> **WHAT IS BEING ASKED**
Every line in the data below that holds "true" should be found and copied.

____ EXERCISE MATERIALS

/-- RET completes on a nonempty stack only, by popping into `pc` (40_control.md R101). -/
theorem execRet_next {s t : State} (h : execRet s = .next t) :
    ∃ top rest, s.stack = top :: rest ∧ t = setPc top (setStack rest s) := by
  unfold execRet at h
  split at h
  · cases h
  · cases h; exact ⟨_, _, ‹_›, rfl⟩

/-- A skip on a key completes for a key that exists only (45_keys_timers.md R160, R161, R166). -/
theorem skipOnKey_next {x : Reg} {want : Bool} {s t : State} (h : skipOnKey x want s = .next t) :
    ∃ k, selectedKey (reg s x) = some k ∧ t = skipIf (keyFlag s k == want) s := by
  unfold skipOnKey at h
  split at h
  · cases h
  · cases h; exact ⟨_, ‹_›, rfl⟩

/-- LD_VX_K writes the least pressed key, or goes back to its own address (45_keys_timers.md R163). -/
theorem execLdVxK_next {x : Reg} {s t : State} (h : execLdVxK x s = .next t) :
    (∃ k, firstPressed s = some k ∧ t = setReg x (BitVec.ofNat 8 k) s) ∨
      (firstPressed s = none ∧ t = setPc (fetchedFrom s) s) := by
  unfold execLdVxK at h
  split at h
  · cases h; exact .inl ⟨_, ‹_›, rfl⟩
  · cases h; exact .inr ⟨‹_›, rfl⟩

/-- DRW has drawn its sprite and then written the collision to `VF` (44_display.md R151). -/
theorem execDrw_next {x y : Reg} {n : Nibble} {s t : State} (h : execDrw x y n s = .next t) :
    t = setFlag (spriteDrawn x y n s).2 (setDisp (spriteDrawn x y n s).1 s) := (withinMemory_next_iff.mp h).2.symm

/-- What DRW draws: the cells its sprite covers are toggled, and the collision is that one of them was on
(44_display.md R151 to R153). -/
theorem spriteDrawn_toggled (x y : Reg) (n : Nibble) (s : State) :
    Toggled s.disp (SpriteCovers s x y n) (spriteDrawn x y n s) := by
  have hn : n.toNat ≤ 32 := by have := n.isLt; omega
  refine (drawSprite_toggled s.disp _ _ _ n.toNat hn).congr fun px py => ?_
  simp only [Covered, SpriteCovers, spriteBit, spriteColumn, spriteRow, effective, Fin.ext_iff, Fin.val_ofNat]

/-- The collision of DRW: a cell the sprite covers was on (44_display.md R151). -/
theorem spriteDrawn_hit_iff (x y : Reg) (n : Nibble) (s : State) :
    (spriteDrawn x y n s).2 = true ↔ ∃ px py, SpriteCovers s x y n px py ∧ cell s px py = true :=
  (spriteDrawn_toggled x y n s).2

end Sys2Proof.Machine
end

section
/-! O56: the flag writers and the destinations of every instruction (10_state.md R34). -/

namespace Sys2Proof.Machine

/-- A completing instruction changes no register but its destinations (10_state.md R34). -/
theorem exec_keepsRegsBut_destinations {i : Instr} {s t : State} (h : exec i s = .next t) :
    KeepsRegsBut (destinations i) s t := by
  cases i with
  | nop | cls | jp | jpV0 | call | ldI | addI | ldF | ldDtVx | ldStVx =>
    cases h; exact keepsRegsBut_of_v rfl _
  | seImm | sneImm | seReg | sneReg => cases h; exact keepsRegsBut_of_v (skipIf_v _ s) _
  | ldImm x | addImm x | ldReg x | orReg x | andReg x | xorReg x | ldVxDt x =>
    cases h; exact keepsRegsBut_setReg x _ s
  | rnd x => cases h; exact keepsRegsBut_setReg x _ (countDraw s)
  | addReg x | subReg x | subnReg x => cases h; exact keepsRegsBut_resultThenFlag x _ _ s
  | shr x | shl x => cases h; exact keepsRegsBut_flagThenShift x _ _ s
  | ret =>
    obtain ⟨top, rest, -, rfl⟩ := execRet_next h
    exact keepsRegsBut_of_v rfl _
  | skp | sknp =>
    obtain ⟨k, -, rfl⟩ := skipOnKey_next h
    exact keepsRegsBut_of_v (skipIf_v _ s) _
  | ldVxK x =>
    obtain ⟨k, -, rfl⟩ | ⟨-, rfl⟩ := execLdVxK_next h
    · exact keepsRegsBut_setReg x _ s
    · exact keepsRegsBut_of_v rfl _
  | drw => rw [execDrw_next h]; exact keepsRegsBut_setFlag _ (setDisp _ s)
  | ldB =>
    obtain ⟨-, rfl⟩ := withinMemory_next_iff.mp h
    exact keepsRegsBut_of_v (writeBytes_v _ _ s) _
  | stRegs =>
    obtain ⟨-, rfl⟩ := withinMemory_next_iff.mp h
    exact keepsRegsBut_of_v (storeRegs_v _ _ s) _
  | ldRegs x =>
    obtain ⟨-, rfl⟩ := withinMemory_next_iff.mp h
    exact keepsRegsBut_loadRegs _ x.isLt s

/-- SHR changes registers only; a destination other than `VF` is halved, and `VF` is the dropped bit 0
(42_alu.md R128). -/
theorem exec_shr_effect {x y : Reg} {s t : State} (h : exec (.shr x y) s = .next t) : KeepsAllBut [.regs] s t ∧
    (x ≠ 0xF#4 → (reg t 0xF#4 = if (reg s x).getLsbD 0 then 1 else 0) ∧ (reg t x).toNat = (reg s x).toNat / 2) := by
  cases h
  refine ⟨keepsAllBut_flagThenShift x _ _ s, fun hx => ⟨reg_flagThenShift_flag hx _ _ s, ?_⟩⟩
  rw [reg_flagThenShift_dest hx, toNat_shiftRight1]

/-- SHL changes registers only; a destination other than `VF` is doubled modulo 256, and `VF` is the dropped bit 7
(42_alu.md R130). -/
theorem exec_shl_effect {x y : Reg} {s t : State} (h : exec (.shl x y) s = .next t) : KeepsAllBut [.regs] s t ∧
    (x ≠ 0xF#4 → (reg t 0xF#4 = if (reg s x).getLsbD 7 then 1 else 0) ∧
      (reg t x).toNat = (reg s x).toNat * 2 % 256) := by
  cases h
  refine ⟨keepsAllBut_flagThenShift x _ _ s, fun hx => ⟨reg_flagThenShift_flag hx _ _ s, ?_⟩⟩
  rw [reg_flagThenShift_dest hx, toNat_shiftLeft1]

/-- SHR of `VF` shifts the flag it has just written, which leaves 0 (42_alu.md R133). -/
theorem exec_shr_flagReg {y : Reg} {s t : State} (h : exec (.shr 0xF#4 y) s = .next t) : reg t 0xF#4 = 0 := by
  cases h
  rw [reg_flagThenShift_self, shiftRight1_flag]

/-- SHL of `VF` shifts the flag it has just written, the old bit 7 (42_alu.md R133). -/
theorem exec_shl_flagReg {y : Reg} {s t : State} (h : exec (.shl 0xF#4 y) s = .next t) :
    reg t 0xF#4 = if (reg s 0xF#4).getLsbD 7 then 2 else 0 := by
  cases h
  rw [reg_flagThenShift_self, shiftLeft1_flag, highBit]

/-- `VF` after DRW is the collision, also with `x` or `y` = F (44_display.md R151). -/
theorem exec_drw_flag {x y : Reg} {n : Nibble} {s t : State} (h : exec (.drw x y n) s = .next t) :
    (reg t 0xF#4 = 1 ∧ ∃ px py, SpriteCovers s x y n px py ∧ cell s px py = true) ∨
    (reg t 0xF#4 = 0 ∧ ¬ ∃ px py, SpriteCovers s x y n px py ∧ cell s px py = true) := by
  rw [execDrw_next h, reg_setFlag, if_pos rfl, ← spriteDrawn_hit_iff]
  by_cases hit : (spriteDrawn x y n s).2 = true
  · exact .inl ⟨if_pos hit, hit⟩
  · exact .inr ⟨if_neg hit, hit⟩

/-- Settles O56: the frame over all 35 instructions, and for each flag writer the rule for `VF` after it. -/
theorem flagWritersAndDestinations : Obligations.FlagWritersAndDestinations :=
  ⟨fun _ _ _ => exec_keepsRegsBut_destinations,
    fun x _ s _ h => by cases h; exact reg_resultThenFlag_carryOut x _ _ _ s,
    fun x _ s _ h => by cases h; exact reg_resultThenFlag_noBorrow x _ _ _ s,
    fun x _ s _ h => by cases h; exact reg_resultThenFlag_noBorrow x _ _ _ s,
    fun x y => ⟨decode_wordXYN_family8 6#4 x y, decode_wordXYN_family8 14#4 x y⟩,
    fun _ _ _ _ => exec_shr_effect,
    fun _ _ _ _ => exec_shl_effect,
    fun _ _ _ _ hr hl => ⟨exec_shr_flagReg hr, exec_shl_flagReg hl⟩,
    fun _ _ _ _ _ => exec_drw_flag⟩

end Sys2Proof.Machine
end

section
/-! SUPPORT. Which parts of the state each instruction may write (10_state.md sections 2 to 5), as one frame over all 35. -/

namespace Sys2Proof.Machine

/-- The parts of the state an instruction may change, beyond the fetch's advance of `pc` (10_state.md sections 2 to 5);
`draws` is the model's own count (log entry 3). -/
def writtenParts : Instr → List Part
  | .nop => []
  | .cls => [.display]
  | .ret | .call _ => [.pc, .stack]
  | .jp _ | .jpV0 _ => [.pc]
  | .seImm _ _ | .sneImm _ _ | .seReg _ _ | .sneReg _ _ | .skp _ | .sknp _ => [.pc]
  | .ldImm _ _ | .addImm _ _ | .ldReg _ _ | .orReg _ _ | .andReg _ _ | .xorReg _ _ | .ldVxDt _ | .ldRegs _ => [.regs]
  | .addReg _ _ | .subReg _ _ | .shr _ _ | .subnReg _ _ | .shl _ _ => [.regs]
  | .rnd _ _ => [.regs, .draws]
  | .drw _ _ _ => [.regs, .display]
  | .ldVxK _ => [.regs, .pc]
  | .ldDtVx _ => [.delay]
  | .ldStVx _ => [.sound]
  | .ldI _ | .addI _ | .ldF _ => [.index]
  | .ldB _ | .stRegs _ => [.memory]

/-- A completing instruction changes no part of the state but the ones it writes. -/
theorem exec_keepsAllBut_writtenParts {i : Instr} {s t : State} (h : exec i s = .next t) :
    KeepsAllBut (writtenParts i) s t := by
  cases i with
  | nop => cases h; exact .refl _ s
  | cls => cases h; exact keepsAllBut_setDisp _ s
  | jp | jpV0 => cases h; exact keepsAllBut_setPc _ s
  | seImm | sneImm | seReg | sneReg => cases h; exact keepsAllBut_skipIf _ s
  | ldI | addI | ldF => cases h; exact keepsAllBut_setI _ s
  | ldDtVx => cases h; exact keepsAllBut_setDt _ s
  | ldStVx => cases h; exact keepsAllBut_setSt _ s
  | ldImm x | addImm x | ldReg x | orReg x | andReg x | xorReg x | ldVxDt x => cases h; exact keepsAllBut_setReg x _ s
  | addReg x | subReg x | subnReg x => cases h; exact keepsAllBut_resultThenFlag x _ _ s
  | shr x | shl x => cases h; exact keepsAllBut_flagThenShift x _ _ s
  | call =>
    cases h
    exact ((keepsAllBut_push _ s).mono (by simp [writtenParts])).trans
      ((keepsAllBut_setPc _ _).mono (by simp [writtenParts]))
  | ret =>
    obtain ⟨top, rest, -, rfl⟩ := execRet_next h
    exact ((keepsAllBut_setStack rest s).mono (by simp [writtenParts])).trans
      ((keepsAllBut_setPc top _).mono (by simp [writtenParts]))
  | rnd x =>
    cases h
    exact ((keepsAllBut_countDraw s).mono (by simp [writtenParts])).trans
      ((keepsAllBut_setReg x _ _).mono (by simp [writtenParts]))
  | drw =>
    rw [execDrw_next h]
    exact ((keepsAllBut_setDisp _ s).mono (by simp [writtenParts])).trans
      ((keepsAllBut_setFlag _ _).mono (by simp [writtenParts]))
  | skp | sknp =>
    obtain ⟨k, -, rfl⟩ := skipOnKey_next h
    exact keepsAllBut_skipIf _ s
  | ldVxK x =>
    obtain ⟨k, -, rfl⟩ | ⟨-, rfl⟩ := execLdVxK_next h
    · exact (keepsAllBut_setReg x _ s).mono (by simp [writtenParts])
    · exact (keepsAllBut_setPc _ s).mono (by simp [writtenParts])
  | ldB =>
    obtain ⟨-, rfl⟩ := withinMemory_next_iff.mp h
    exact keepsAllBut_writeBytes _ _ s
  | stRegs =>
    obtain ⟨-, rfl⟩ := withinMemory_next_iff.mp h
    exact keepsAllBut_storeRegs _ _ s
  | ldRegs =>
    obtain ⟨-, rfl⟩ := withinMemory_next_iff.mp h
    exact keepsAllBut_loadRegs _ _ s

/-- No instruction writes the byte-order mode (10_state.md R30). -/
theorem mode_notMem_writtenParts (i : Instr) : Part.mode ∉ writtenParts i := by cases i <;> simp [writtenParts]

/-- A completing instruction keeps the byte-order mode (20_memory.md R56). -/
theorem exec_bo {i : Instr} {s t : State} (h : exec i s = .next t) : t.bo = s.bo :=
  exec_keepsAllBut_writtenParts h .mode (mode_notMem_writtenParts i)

________

> **YOUR RESPONSE**
    (spriteDrawn x y n s).2 = true ↔ ∃ px py, SpriteCovers s x y n px py ∧ cell s px py = true :=
    (reg t 0xF#4 = 1 ∧ ∃ px py, SpriteCovers s x y n px py ∧ cell s px py = true) ∨
    (reg t 0xF#4 = 0 ∧ ¬ ∃ px py, SpriteCovers s x y n px py ∧ cell s px py = true) := by
  by_cases hit : (spriteDrawn x y n s).2 = true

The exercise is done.